-- Your task --
Your output should contain every record, unchanged.

-- Source data --

/-- A field is read back from its own place. -/
theorem extractLsb'_fieldAt_same {n lo : Nat} (v : BitVec n) (h : lo + n ≤ 32) :
    (fieldAt v lo).extractLsb' lo n = v := by
  apply BitVec.eq_of_getLsbD_eq
  intro i hi
  have h32 : lo + i < 32 := by omega
  simp only [BitVec.getLsbD_extractLsb', getLsbD_fieldAt, hi, h32, Nat.le_add_right, Nat.add_sub_cancel_left,
    decide_true, Bool.true_and]

/-- At a place apart from it a field reads zero. -/
theorem extractLsb'_fieldAt_apart {n lo lo' k : Nat} (v : BitVec n) (h : lo' + k ≤ lo ∨ lo + n ≤ lo') :
    (fieldAt v lo).extractLsb' lo' k = 0#k := by
  apply BitVec.eq_of_getLsbD_eq
  intro i hi
  have hv : lo ≤ lo' + i → v.getLsbD (lo' + i - lo) = false := fun _ => BitVec.getLsbD_of_ge _ _ (by omega)
  simp only [BitVec.getLsbD_extractLsb', getLsbD_fieldAt, BitVec.getLsbD_zero]
  grind

/-- A bit of a field of a word is a bit of the word. -/
theorem getLsbD_add_eq {lo n : Nat} (w : Word) (k : Nat) (h : n < k) :
    w.getLsbD (lo + n) = (w.extractLsb' lo k).getLsbD n := by
  simp [h]

theorem getLsbD_eq_extractLsb' (w : Word) (i : Nat) : w.getLsbD i = (w.extractLsb' i 1).getLsbD 0 := by
  simp

theorem ofBool_getLsbD (w : Word) (i : Nat) : BitVec.ofBool (w.getLsbD i) = w.extractLsb' i 1 := by
  apply BitVec.eq_of_getLsbD_eq
  intro j hj
  obtain rfl : j = 0 := by omega
  simp

/-! ### Codes of one field -/

@[simp] theorem clockBaseOf_clockBaseBits (c : ClockBase) : clockBaseOf (clockBaseBits c) = c := by cases c <;> rfl
@[simp] theorem pairModeOf_pairModeBits (m : PairMode) : pairModeOf (pairModeBits m) = m := by cases m <;> rfl
@[simp] theorem triggerOf_triggerBits (x : Trigger) : triggerOf (triggerBits x) = x := by cases x <;> rfl
@[simp] theorem driveModeOf_driveModeBits (d : DriveMode) : driveModeOf (driveModeBits d) = d := by cases d <;> rfl
@[simp] theorem sideModeOf_sideModeBits (m : SideMode) : sideModeOf (sideModeBits m) = m := by cases m <;> rfl
@[simp] theorem clockBaseBits_clockBaseOf : ∀ v, clockBaseBits (clockBaseOf v) = v := by decide
@[simp] theorem pairModeBits_pairModeOf : ∀ v, pairModeBits (pairModeOf v) = v := by decide
@[simp] theorem triggerBits_triggerOf : ∀ v, triggerBits (triggerOf v) = v := by decide
@[simp] theorem driveModeBits_driveModeOf : ∀ v, driveModeBits (driveModeOf v) = v := by decide
@[simp] theorem sideModeBits_sideModeOf : ∀ v, sideModeBits (sideModeOf v) = v := by decide

/-! ### The four register words -/

/-- The fields of a packed fault word (R92). -/
theorem packFault_fields (f : FaultWord) :
    (packFault f).extractLsb' 24 8 = f.overcurrent ∧ (packFault f).extractLsb' 16 8 = f.hitNotReached ∧
    (packFault f).extractLsb' 8 8 = f.openLoad ∧ (packFault f).extractLsb' 0 8 = f.plungerMovement := by
  simp [packFault, extractLsb'_or, extractLsb'_fieldAt_same, extractLsb'_fieldAt_apart]

@[simp] theorem unpackFault_packFault (f : FaultWord) : unpackFault (packFault f) = f := by
  obtain ⟨h3, h2, h1, h0⟩ := packFault_fields f
  rw [unpackFault, h3, h2, h1, h0]

theorem packFault_unpackFault (w : Word) : packFault (unpackFault w) = w := by
  apply BitVec.eq_of_getLsbD_eq
  intro i hi
  simp only [packFault, unpackFault, BitVec.getLsbD_or, getLsbD_fieldAt, BitVec.getLsbD_extractLsb']
  interval_cases i <;> simp

/-- Settles O7: a bit of a mask is a bit of its byte. -/
theorem faultWordLayout : Obligations.FaultWordLayout := by
  refine ⟨fun f n hn => ?_, unpackFault_packFault, packFault_unpackFault⟩
  obtain ⟨h3, h2, h1, h0⟩ := packFault_fields f
  have low := getLsbD_add_eq (lo := 0) (packFault f) 8 hn
  rw [Nat.zero_add, h0] at low
  rw [getLsbD_add_eq _ 8 hn, getLsbD_add_eq _ 8 hn, getLsbD_add_eq _ 8 hn, h3, h2, h1]
  exact ⟨rfl, rfl, rfl, low⟩
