-- ==== Sys2Proof/Config.lean ====
section
/-! DEFINITION. The constants of the format, the parameter of the model (`00_scope.md` R5) and the free
values: constants with no body for what the spec leaves open (log entries 3, 5 and 6). -/

namespace Sys2Proof

/-- The two readings of `ENC_SINGLE_OPAQUE` (R5, R137; `92_eei_decisions.md` D6): the token kind the encoder
emits for an opaque run of exactly one pixel. -/
inductive SingleOpaque where
  | pixelStream
  | repeatRun
  deriving DecidableEq, Repr

namespace Config

/-- `HEADER_BYTES`: the length of the header, and the first offset of the token stream (R5). -/
abbrev headerBytes : Nat := 8

/-- `MAX_RUN`: the largest run length of one token (R5). -/
abbrev maxRun : Nat := 32

/-- `LEN_BIAS`: run length = field + 1 (R5, R64). -/
abbrev lenBias : Nat := 1

/-- `WORD_BYTES`: the length of a colour word in the stream (R5). -/
abbrev wordBytes : Nat := 2

/-- The largest dimension the header's `DIM_BITS` = 16 bit fields can hold (R5, R131). -/
abbrev maxDim : Nat := 65535

/-- `ALPHA_OPAQUE`: the alpha of every pixel the decoder writes (R5). -/
abbrev alphaOpaque : Byte := 255

/-- `BLANK`: the value of every raster pixel before decode (R5, R45). -/
abbrev blank : Pixel := ⟨0, 0, 0, 0⟩

/-- `NEWLINE_FIELD`: bits 4:0 of the `NewLine` control byte the encoder emits (R5, R142; D7). -/
abbrev newLineField : BitVec 5 := 0

/-- The default of `ENC_SINGLE_OPAQUE` (R5, D6). The parameter itself stands in `State`, where no step
changes it, so that every claim covers both values and both can be run. -/
abbrev encSingleOpaqueDefault : SingleOpaque := .pixelStream

/-- FREE VALUE (log entry 3): which unit steps next when a decode pass and an encode pass run at once. The spec
gives no order between the two units (R10). The arguments are the host epoch, `DEC.OFF`, `ENC.Y` and `ENC.X`: they
name a point no pair of passes visits twice, so every interleaving is some value of this function. -/
opaque decFirst : (epoch off y x : Nat) → Bool

/-- FREE VALUE (log entries 5 and 6): a register that 16 bits hold and to which the spec gives no value after a pass that
faulted at its start (R163, R201); `epoch` is the host operation, `reg` which register. -/
opaque unspecWord : (epoch reg : Nat) → Word

/-- FREE VALUE (log entries 5 and 6): as `unspecWord`, for a register held as a natural number. -/
opaque unspecNat : (epoch reg : Nat) → Nat

end Config

end Sys2Proof
end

-- Task solution --
/-- A field is read back from its own place. -/
theorem extractLsb'_fieldAt_same {n lo : Nat} (v : BitVec n) (h : lo + n ≤ 32) :
    (fieldAt v lo).extractLsb' lo n = v := by
  apply BitVec.eq_of_getLsbD_eq
  intro i hi
  have h32 : lo + i < 32 := by omega
  simp only [BitVec.getLsbD_extractLsb', getLsbD_fieldAt, hi, h32, Nat.le_add_right, Nat.add_sub_cancel_left,
    decide_true, Bool.true_and]

/-- At a place apart from it a field reads zero. -/
theorem extractLsb'_fieldAt_apart {n lo lo' k : Nat} (v : BitVec n) (h : lo' + k ≤ lo ∨ lo + n ≤ lo') :
    (fieldAt v lo).extractLsb' lo' k = 0#k := by
  apply BitVec.eq_of_getLsbD_eq
  intro i hi
  have hv : lo ≤ lo' + i → v.getLsbD (lo' + i - lo) = false := fun _ => BitVec.getLsbD_of_ge _ _ (by omega)
  simp only [BitVec.getLsbD_extractLsb', getLsbD_fieldAt, BitVec.getLsbD_zero]
  grind

/-- A bit of a field of a word is a bit of the word. -/
theorem getLsbD_add_eq {lo n : Nat} (w : Word) (k : Nat) (h : n < k) :
    w.getLsbD (lo + n) = (w.extractLsb' lo k).getLsbD n := by
  simp [h]

theorem getLsbD_eq_extractLsb' (w : Word) (i : Nat) : w.getLsbD i = (w.extractLsb' i 1).getLsbD 0 := by
  simp

theorem ofBool_getLsbD (w : Word) (i : Nat) : BitVec.ofBool (w.getLsbD i) = w.extractLsb' i 1 := by
  apply BitVec.eq_of_getLsbD_eq
  intro j hj
  obtain rfl : j = 0 := by omega
  simp

/-! ### Codes of one field -/

@[simp] theorem clockBaseOf_clockBaseBits (c : ClockBase) : clockBaseOf (clockBaseBits c) = c := by cases c <;> rfl
@[simp] theorem pairModeOf_pairModeBits (m : PairMode) : pairModeOf (pairModeBits m) = m := by cases m <;> rfl
@[simp] theorem triggerOf_triggerBits (x : Trigger) : triggerOf (triggerBits x) = x := by cases x <;> rfl
@[simp] theorem driveModeOf_driveModeBits (d : DriveMode) : driveModeOf (driveModeBits d) = d := by cases d <;> rfl
@[simp] theorem sideModeOf_sideModeBits (m : SideMode) : sideModeOf (sideModeBits m) = m := by cases m <;> rfl
@[simp] theorem clockBaseBits_clockBaseOf : ∀ v, clockBaseBits (clockBaseOf v) = v := by decide
@[simp] theorem pairModeBits_pairModeOf : ∀ v, pairModeBits (pairModeOf v) = v := by decide
@[simp] theorem triggerBits_triggerOf : ∀ v, triggerBits (triggerOf v) = v := by decide
@[simp] theorem driveModeBits_driveModeOf : ∀ v, driveModeBits (driveModeOf v) = v := by decide
@[simp] theorem sideModeBits_sideModeOf : ∀ v, sideModeBits (sideModeOf v) = v := by decide

/-! ### The four register words -/

/-- The fields of a packed fault word (R92). -/
theorem packFault_fields (f : FaultWord) :
    (packFault f).extractLsb' 24 8 = f.overcurrent ∧ (packFault f).extractLsb' 16 8 = f.hitNotReached ∧
    (packFault f).extractLsb' 8 8 = f.openLoad ∧ (packFault f).extractLsb' 0 8 = f.plungerMovement := by
  simp [packFault, extractLsb'_or, extractLsb'_fieldAt_same, extractLsb'_fieldAt_apart]

@[simp] theorem unpackFault_packFault (f : FaultWord) : unpackFault (packFault f) = f := by
  obtain ⟨h3, h2, h1, h0⟩ := packFault_fields f
  rw [unpackFault, h3, h2, h1, h0]

theorem packFault_unpackFault (w : Word) : packFault (unpackFault w) = w := by
  apply BitVec.eq_of_getLsbD_eq
  intro i hi
  simp only [packFault, unpackFault, BitVec.getLsbD_or, getLsbD_fieldAt, BitVec.getLsbD_extractLsb']
  interval_cases i <;> simp

/-- Settles O7: a bit of a mask is a bit of its byte. -/
theorem faultWordLayout : Obligations.FaultWordLayout := by
  refine ⟨fun f n hn => ?_, unpackFault_packFault, packFault_unpackFault⟩
  obtain ⟨h3, h2, h1, h0⟩ := packFault_fields f
  have low := getLsbD_add_eq (lo := 0) (packFault f) 8 hn
  rw [Nat.zero_add, h0] at low
  rw [getLsbD_add_eq _ 8 hn, getLsbD_add_eq _ 8 hn, getLsbD_add_eq _ 8 hn, h3, h2, h1]
  exact ⟨rfl, rfl, rfl, low⟩
-- ==== Sys2Proof/Config.lean ====
section
/-! DEFINITION. The constants of the format, the parameter of the model (`00_scope.md` R5) and the free
values: constants with no body for what the spec leaves open (log entries 3, 5 and 6). -/

namespace Sys2Proof

/-- The two readings of `ENC_SINGLE_OPAQUE` (R5, R137; `92_eei_decisions.md` D6): the token kind the encoder
emits for an opaque run of exactly one pixel. -/
inductive SingleOpaque where
  | pixelStream
  | repeatRun
  deriving DecidableEq, Repr

namespace Config

/-- `HEADER_BYTES`: the length of the header, and the first offset of the token stream (R5). -/
abbrev headerBytes : Nat := 8

/-- `MAX_RUN`: the largest run length of one token (R5). -/
abbrev maxRun : Nat := 32

/-- `LEN_BIAS`: run length = field + 1 (R5, R64). -/
abbrev lenBias : Nat := 1

/-- `WORD_BYTES`: the length of a colour word in the stream (R5). -/
abbrev wordBytes : Nat := 2

/-- The largest dimension the header's `DIM_BITS` = 16 bit fields can hold (R5, R131). -/
abbrev maxDim : Nat := 65535

/-- `ALPHA_OPAQUE`: the alpha of every pixel the decoder writes (R5). -/
abbrev alphaOpaque : Byte := 255

/-- `BLANK`: the value of every raster pixel before decode (R5, R45). -/
abbrev blank : Pixel := ⟨0, 0, 0, 0⟩

/-- `NEWLINE_FIELD`: bits 4:0 of the `NewLine` control byte the encoder emits (R5, R142; D7). -/
abbrev newLineField : BitVec 5 := 0

/-- The default of `ENC_SINGLE_OPAQUE` (R5, D6). The parameter itself stands in `State`, where no step
changes it, so that every claim covers both values and both can be run. -/
abbrev encSingleOpaqueDefault : SingleOpaque := .pixelStream

/-- FREE VALUE (log entry 3): which unit steps next when a decode pass and an encode pass run at once. The spec
gives no order between the two units (R10). The arguments are the host epoch, `DEC.OFF`, `ENC.Y` and `ENC.X`: they
name a point no pair of passes visits twice, so every interleaving is some value of this function. -/
opaque decFirst : (epoch off y x : Nat) → Bool

/-- FREE VALUE (log entries 5 and 6): a register that 16 bits hold and to which the spec gives no value after a pass that
faulted at its start (R163, R201); `epoch` is the host operation, `reg` which register. -/
opaque unspecWord : (epoch reg : Nat) → Word

/-- FREE VALUE (log entries 5 and 6): as `unspecWord`, for a register held as a natural number. -/
opaque unspecNat : (epoch reg : Nat) → Nat

end Config

end Sys2Proof
end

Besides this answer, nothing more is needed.